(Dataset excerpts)
-- Opening Marker --

/-- GEMM: every accumulator element of the pass's rows takes its start value plus the group sums in ascending K, and no
other byte changes; a pass that reads an uncorrectable error ends with ERR_TILE_UE and changes its own rows at most. Which
block ARR_CUR.BLOCK shows until the pass completes is open (R124 to R133, R137 to R139, R147). -/
def Sys2Proof.Claims.MatrixPasses : Prop :=
  ∀ (s : State) (t : Nat) (frozen : Bool) (q : QEntry) (b a : Fmt) (p : Pd.Pair), t < s.nTiles → s.tileUp t = true →
    (s.engine t eArray).queue.head? = some q → (s.engine t eArray).done = none →
    (s.array t).started = true ∨
      (s.pausing = false ∧ (s.array t).waiting = false ∧ s.flag .ARR_CTRL_STOP t = false ∧ Pd.refused q.desc = false ∧
        s.statusOutside t eArray q = false ∧ Pd.misplaced q.desc (s.waterline t) = none ∧ Pd.waitEn q.desc = false) →
    s.gateDepth t < 64 → s.flag .TILE_WATERLINE_REWRITING t = false → Pd.forms q.desc = some (b, a, p) →
    let d := q.desc
    let lo := tileBase t + accOff (Pd.accBuf d) (Pd.accRow d) 0
    let inRows (k : Nat) := lo ≤ k ∧ k < lo + 128 * Pd.tokens d
    (s.passBad t d b a p = none →
      ∃ u n, n < Pd.blocks d ∧ exec (.gemm t [] frozen) s = .next u ∧ puts s u [(.ARR_CUR_BLOCK, t, 0, n)] ∧
        (u.array t).started = true ∧ (u.array t).frozen = frozen ∧
        (u.engine t eArray).done = some ⟨0, 0, 0, []⟩ ∧
        (∀ m n, m < Pd.tokens d → n < 32 →
          leNat (u.mem.readN (tileBase t + accOff (Pd.accBuf d) (Pd.accRow d + m) n) 4) =
            s.accElem t d b a p m n % 2 ^ 32) ∧
        ∀ k, ¬inRows k → u.mem.read k = s.mem.read k) ∧
    (∀ l, s.passBad t d b a p = some l →
      ∃ u, exec (.gemm t [] frozen) s = .next u ∧ u.flag .TILE_ERR_STATUS_UE t = true ∧
        u.rd .SIG_STATUS_VOIDED = 1 ∧ (∃ r, (u.engine t eArray).done = some r ∧ r.code = 0x02 ∧ r.addr = l) ∧
        ∀ k, ¬inRows k → u.mem.read k = s.mem.read k)

/-- A pass that reaches the head of the queue and has an amount to wait for waits at its counter, and starts in the cycle in
which it has it; one that reaches a counter that covers its amount, with no waiter before it, starts at once (R138, R139,
R210). -/
def Sys2Proof.Claims.PassesStart : Prop :=
  ∀ (s : State) (t : Nat) (q : QEntry), t < s.nTiles → s.headReady t eArray = some q → (s.array t).started = false →
    (s.array t).waiting = false → s.flag .ARR_CTRL_STOP t = false → Pd.refused q.desc = false →
    s.statusOutside t eArray q = false → Pd.misplaced q.desc (s.waterline t) = none → Pd.waitEn q.desc = true →
    let n := Pd.waitCtr q.desc
    let m := Pd.waitAmt q.desc
    (s.waitersOn t n = [] → s.rd .SIG_CNT_VALUE t n < m →
      ∃ u, exec (.gemm t [] false) s = .next u ∧ (u.array t).waiting = true ∧ (u.array t).started = false ∧
        u.waitersOn t n = [⟨4, m⟩] ∧ u.noWait = s.noWait ∧ ∀ f i x, u.rd f i x = s.rd f i x) ∧
    (s.waitersOn t n = [] → m ≤ s.rd .SIG_CNT_VALUE t n →
      ∃ u, exec (.gemm t [] false) s = .next u ∧ (u.array t).started = true ∧ (u.array t).waiting = false ∧
        u.waitersOn t n = [] ∧ u.rd .SIG_CNT_VALUE t n = s.rd .SIG_CNT_VALUE t n - m)

/-- A frozen array goes on; a pass that has run completes: its ticket, ARR_PASSES and ARR_CUR; a frozen pass does not
complete (R139, R144, R150). -/
def Sys2Proof.Claims.PassesComplete : Prop :=
  ∀ (s : State) (t : Nat), t < s.nTiles →
    ((s.array t).frozen = false → exec (.arrayResume t) s = .next s) ∧
    ((s.array t).frozen = true →
      ∃ u, exec (.arrayResume t) s = .next u ∧ u.array t = { s.array t with frozen := false } ∧
        regsBut s u [.ARR_STALL_A, .ARR_STALL_B] ∧ u.mem = s.mem ∧ u.engine t eArray = s.engine t eArray) ∧
    ((s.array t).started = true → (s.array t).frozen = true → exec (.passComplete t) s = .next s) ∧
    (∀ q rest r, (s.array t).started = true → (s.array t).frozen = false → s.gateDepth t < 64 →
      (s.engine t eArray).queue = q :: rest → (s.engine t eArray).done = some r → (s.engine t eArray).blocked = [] →
      ∃ u, exec (.passComplete t) s = .next u ∧ (u.engine t eArray).queue = rest ∧
        (u.engine t eArray).completed = q.ticket ∧ (rest = [] → (u.array t).started = false) ∧
        u.rd .ARR_CUR_TICKET t = q.ticket % 65536 ∧ (r.code = 0 → u.rd .ARR_CUR_BLOCK t = Pd.blocks q.desc - 1) ∧
        u.rd .ARR_PASSES_COUNT t = min (s.rd .ARR_PASSES_COUNT t + 1) (2 ^ Fd.ARR_PASSES_COUNT.width - 1))

/-- The passes of the matrix array, and their end (R124 to R133, R137 to R139, R144, R147, R150). It rests on choices of
the model beside the rules, in assumptions 25 and 35. -/
def Obligations.MatrixArray : Prop := Claims.MatrixPasses ∧ Claims.PassesStart ∧ Claims.PassesComplete

/-! ### The tide (spec/02_tide.md, spec/03_home_update.md) -/

/-- A segment that arrives: it waits while a zero fill or a loopback holds the stacks; an engine that is off takes none;
one of the next step is held; one of another attempt is counted as stale and discarded; an unsound header, or one of
another job, is ERR_TIDE_HEADER and voids the step; a wanted forward segment of this step is landed in the slot of its
lap position, which waits for its writes, and is queued for cut-through inside the window (R30, R42, R47, R48, R52). It
rests on choices of the model beside the rules, in assumptions 11, 30 and 41. -/
def Obligations.SegmentsArrive : Prop :=
  ∀ (s : State) (d c : Nat) (g : Seg), s.hasTide d c = true →
    let h := g.head
    let p := Hdr.lap h
    let sound := Hdr.sound h = true ∧ Hdr.job h = s.rd .TIDE_JOB_JOB d
    (s.tideOn d c = false ∨ ¬stacksFree s → exec (.segmentArrive d c g) s = .next s) ∧
    (stacksFree s → s.tideOn d c = true → (s.tctx d c).held ≠ [] ∨ (sound ∧ Hdr.tidemark h = s.tidemark + 1) →
      ∃ u, exec (.segmentArrive d c g) s = .next u ∧ u = s.setTctx d c { s.tctx d c with held := (s.tctx d c).held ++ [g] }) ∧
    (stacksFree s → s.tideOn d c = true → (s.tctx d c).held = [] → sound → Hdr.tidemark h = s.tidemark →
      Hdr.attempt h ≠ s.rd .TIDE_ATTEMPT_ATTEMPT d ∨ (s.tctx d c).voided = true →
      ∃ u, exec (.segmentArrive d c g) s = .next u ∧ onlyPuts s u [(.TIDE_SD_STALE_COUNT, d, c,
        min (s.rd .TIDE_SD_STALE_COUNT d c + 1) (2 ^ 32 - 1))]) ∧
    (stacksFree s → s.tideOn d c = true → (s.tctx d c).held = [] → ¬sound →
      ∃ u, exec (.segmentArrive d c g) s = .next u ∧ u.flag .TIDE_ERR_STATUS_HEADER d = true ∧
        u.rd .SIG_STATUS_VOIDED = 1 ∧ u.noTideRec = s.noTideRec) ∧
    (∀ v, stacksFree s → s.tideOn d c = true → (s.tctx d c).held = [] → (s.tctx d c).voided = false → sound →
      Hdr.tidemark h = s.tidemark → Hdr.attempt h = s.rd .TIDE_ATTEMPT_ATTEMPT d → Hdr.resend h = false → Hdr.isBackward h = false →
      Hdr.expert h = false → s.tideFolded d = false →
      (SMap.find (s.tctx d c).slots ⟨p % s.tideW d c, 0, 0⟩).isSome = false → s.landSegment d c g = (v, true) →
      let ends := Hdr.home h = s.tideDown d c
      ∃ u x, exec (.segmentArrive d c g) s = .next u ∧
        SMap.find (u.tctx d c).slots ⟨p % v.tideW d c, 0, 0⟩ = some x ∧ x.p = p ∧ x.state = .arriving ∧
        x.addr = s.landAddr d c p ∧ x.lands = true ∧ x.landed = false ∧ x.onward = (if ends then .none else .due) ∧
        u.mem = v.mem ∧
        (u.tctx d c).cut = if p < s.downMark d c + s.tideW d c ∧ ¬ends then (v.tctx d c).cut ++ [g] else (v.tctx d c).cut)

/-- What a context sends: nothing where it is off or has no candidate; the head of its cut-through queue, which leaves the
queue; or its next lap-list entry, as SEGMENT_INJECT does. An entry with a reserved bit or KIND, or a lap position not above
the one before, is ERR_TIDE_LAPLIST; a forward entry that passes the checks is injected: the walker passes it, and the lap
is kept for a resend (R32, R34, R40, R46, R47). -/
def Sys2Proof.Claims.SegmentsSent : Prop :=
  ∀ (s : State) (d c : Nat), s.hasTide d c = true →
    (s.tideOn d c = false ∨ firstCandidate (s.candidates d c) = none ∨ (s.tctx d c).voided = true ∨ ¬stacksFree s →
      exec (.contextSendNext d c) s = .next s) ∧
    ((∀ p e, firstCandidate (s.candidates d c) ≠ some (p, .walk e)) → exec (.segmentInject d c) s = .next s) ∧
    (∀ p g gs, stacksFree s → s.tideOn d c = true → (s.tctx d c).voided = false →
      firstCandidate (s.candidates d c) = some (p, .cut) → (s.tctx d c).cut = g :: gs →
      ∃ u, exec (.contextSendNext d c) s = .next u ∧ (u.tctx d c).cut = gs) ∧
    (∀ p e, stacksFree s → s.tideOn d c = true → (s.tctx d c).voided = false →
      firstCandidate (s.candidates d c) = some (p, .walk e) →
      exec (.segmentInject d c) s = exec (.contextSendNext d c) s ∧
      (∀ v, s.lapRead d c = (v, .ok e) →
        LapEntry.reserved e ≠ 0 ∨ LapEntry.kind e = 3 ∨ (∃ q, (v.tctx d c).last = some q ∧ LapEntry.lap e ≤ q) →
        ∃ u, exec (.segmentInject d c) s = .next u ∧ u.flag .TIDE_ERR_STATUS_LAPLIST d = true ∧
          u.rd .SIG_STATUS_VOIDED = 1 ∧ (u.tctx d c).stopped = true) ∧
      ∀ v w x dir bs, s.lapRead d c = (v, .ok e) → LapEntry.reserved e = 0 → LapEntry.kind e = 0 →
        (∀ q, (v.tctx d c).last = some q → q < LapEntry.lap e) → LapEntry.index e < v.rd .TIDE_DIR_COUNT_COUNT d →
        v.dirRead d c (LapEntry.index e) = (w, some dir) → DirEntry.valid dir = true →
        DirEntry.home dir = w.tidePos d c → DirEntry.strand dir = w.tideStrand d c → DirEntry.dir dir = w.tideDir d c →
        DirEntry.lap dir = LapEntry.lap e →
        w.tideRead d c (DirEntry.addr dir) (256 * (DirEntry.length dir + 2)) = (x, .ok bs) →
        ∃ u l, exec (.segmentInject d c) s = .next u ∧ (u.tctx d c).last = some (LapEntry.lap e) ∧
          (u.tctx d c).laps = (x.tctx d c).laps ++ [l] ∧ l.p = LapEntry.lap e ∧ l.addr = DirEntry.addr dir + 256)

/-- A segment whose writes are acknowledged: one with no book to wait for raises its landing signal in every tile of its
class; a resent copy raises it again, marked as such. A landed frame installs its book once no landed segment refers to
the entry (R45, R48, R54, R60). -/
def Sys2Proof.Claims.LandingsSignal : Prop :=
  ∀ (s : State) (d c p : Nat) (x : Slot), s.hasTide d c = true → s.slotAt d c p = some x →
    let k := Hdr.lclass x.head
    let n := s.rd .TIDE_LCLASS_COUNTER 0 k
    let word (again : Bool) := if again then 2 ^ 63 + Hdr.lap x.head * 2 ^ 37 + s.tideDir d c * 2 ^ 36 +
      s.tideStrand d c * 2 ^ 34 + n * 2 ^ 16 else n * 2 ^ 16
    let flights (again : Bool) := s.flights ++ (s.fuses.rectTiles (s.classRect k)).map fun t =>
      (⟨word again, t, s.rd .TIDE_LCLASS_AMOUNT 0 k, .tide d c, false, false⟩ : Flight)
    (¬stacksFree s → exec (.landingComplete d c p) s = .next s ∧ exec (.codebookInstall d c p) s = .next s) ∧
    (stacksFree s → 0 < x.again →
      ∃ u, exec (.landingComplete d c p) s = .next u ∧ u.flights = flights true ∧
        u = { s.setSlot d c { x with again := x.again - 1 } with flights := u.flights }) ∧
    (x.again = 0 → x.landed = true ∨ x.lands = false → exec (.landingComplete d c p) s = .next s) ∧
    (stacksFree s → x.again = 0 → x.landed = false → x.lands = true → x.bad = false → x.want = .yes →
      Hdr.isBackward x.head = false → Hdr.isFrame x.head = false → Hdr.epoch x.head = 0 → x.addr = s.landAddr d c p →
      ∃ u, exec (.landingComplete d c p) s = .next u ∧ u.flights = flights false ∧
        u.rd .TIDE_SD_LANDED_COUNT d c = min (s.rd .TIDE_SD_LANDED_COUNT d c + 1) (2 ^ 32 - 1) ∧
        u.tctxs = (s.setSlot d c { x with landed := true, state := .signalled, refs := [] }).tctxs) ∧
    (Hdr.isFrame x.head = false ∨ x.landed = false ∨ x.bad = true ∨ x.installed = true ∨
        s.framePending d c (Hdr.cbSlot x.head) p = true ∨ s.refCount d c (Hdr.cbSlot x.head) p ≠ 0 →
      exec (.codebookInstall d c p) s = .next s) ∧
    (∀ v w bs, stacksFree s → Hdr.isFrame x.head = true → x.landed = true → x.bad = false → x.installed = false →
      s.framePending d c (Hdr.cbSlot x.head) p = false → s.refCount d c (Hdr.cbSlot x.head) p = 0 →
      s.tideRead d c x.addr (256 * Hdr.payloadFlits x.head) = (v, .ok bs) → frameOk x.head bs = true →
      let b := Codec.head bs
      v.tideWrite d c (v.storeAddr d c (Hdr.cbSlot x.head)) (bs.take (64 + 4 * b.size)) = (w, none) →
      ∃ u, exec (.codebookInstall d c p) s = .next u ∧
        SMap.get u.books ⟨(w.storeOwner d c).1, (w.storeOwner d c).2, Hdr.cbSlot x.head⟩ none =
          some ⟨b.home, b.tensor, b.plane, b.epoch, b.format, b.grad⟩)

/-- What a tide context sends, and the landing signals of what it has received (R32, R34, R40, R45 to R48, R54, R60). It
rests on choices of the model beside the rules, in assumptions 6, 11 and 41. -/
def Obligations.SegmentsSentAndLanded : Prop := Claims.SegmentsSent ∧ Claims.LandingsSignal

/-- A release counts towards the releases that the class of its slot asks for, and the last of them lets the slot drain;
one that no signalled slot takes is ERR_TIDE_RELEASE and changes no slot. TIDE.REL writes TIDE_RELEASE of I/O die 0
(R37, R50, R99). -/
def Sys2Proof.Claims.TideReleases : Prop :=
  (∀ (s : State) (src : Source) (i v : Nat), takes s src ⟨.TIDE_RELEASE, i, 0⟩ v →
    let p := fv .TIDE_RELEASE_LAP_POS v
    let ctx := s.tideFind (fv .TIDE_RELEASE_STRAND v) (fv .TIDE_RELEASE_DIR v)
    (∀ d c x, ctx = some (d, c) → SMap.find (s.tctx d c).slots ⟨p % s.tideW d c, 0, 0⟩ = some x → x.p = p →
      x.state = .signalled → x.releases + 1 < s.classReleases (Hdr.lclass x.head) →
      ∃ u, exec (.tideRelease src i v) s = .next u ∧ u = s.setSlot d c { x with releases := x.releases + 1 }) ∧
    (∀ d c x, ctx = some (d, c) → SMap.find (s.tctx d c).slots ⟨p % s.tideW d c, 0, 0⟩ = some x → x.p = p →
      x.state = .signalled → x.releases + 1 = s.classReleases (Hdr.lclass x.head) →
      let y : Slot := { x with
        releases := x.releases + 1, state := .draining
        onward := if Hdr.isBackward x.head = true ∧ x.home = false then .due else x.onward }
      exec (.tideRelease src i v) s = .next ((s.setSlot d c y).settle d c)) ∧
    (∀ d c, ctx = some (d, c) →
      (∀ x, SMap.find (s.tctx d c).slots ⟨p % s.tideW d c, 0, 0⟩ = some x →
        x.p ≠ p ∨ x.state ≠ .signalled ∨ s.classReleases (Hdr.lclass x.head) ≤ x.releases) →
      ∃ u, exec (.tideRelease src i v) s = .next u ∧ u.flag .TIDE_ERR_STATUS_RELEASE d = true ∧
        u.rd .SIG_STATUS_VOIDED = s.rd .SIG_STATUS_VOIDED ∧ u.noTideRec = s.noTideRec) ∧
    (ctx = none → ∃ u, exec (.tideRelease src i v) s = .next u ∧ u.flag .TIDE_ERR_STATUS_RELEASE i = true ∧
      u.rd .SIG_STATUS_VOIDED = s.rd .SIG_STATUS_VOIDED ∧ u.noTideRec = s.noTideRec)) ∧
  (∀ (s : State) (t c n rs1 : Nat), runs s t c (.tideRel rs1) n →
    let v := (s.x t c rs1).toNat
    ∃ w, onlyCtx s w t c ∧ w.ctx t c = after (s.ctx t c) n ∧
      (takes w (.ctx t c) ⟨.TIDE_RELEASE, 0, 0⟩ v →
        exec (.tideRel t) s = .next (w.releaseLap 0 (fv .TIDE_RELEASE_STRAND v) (fv .TIDE_RELEASE_DIR v)
          (fv .TIDE_RELEASE_LAP_POS v))))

-- Closing Marker --

▶ _YOUR INSTRUCTIONS_:
Copy each line in the data that holds the word "epoch".

▶ _ANSWER TO THIS EXERCISE_:
      Hdr.isBackward x.head = false → Hdr.isFrame x.head = false → Hdr.epoch x.head = 0 → x.addr = s.landAddr d c p →
          some ⟨b.home, b.tensor, b.plane, b.epoch, b.format, b.grad⟩)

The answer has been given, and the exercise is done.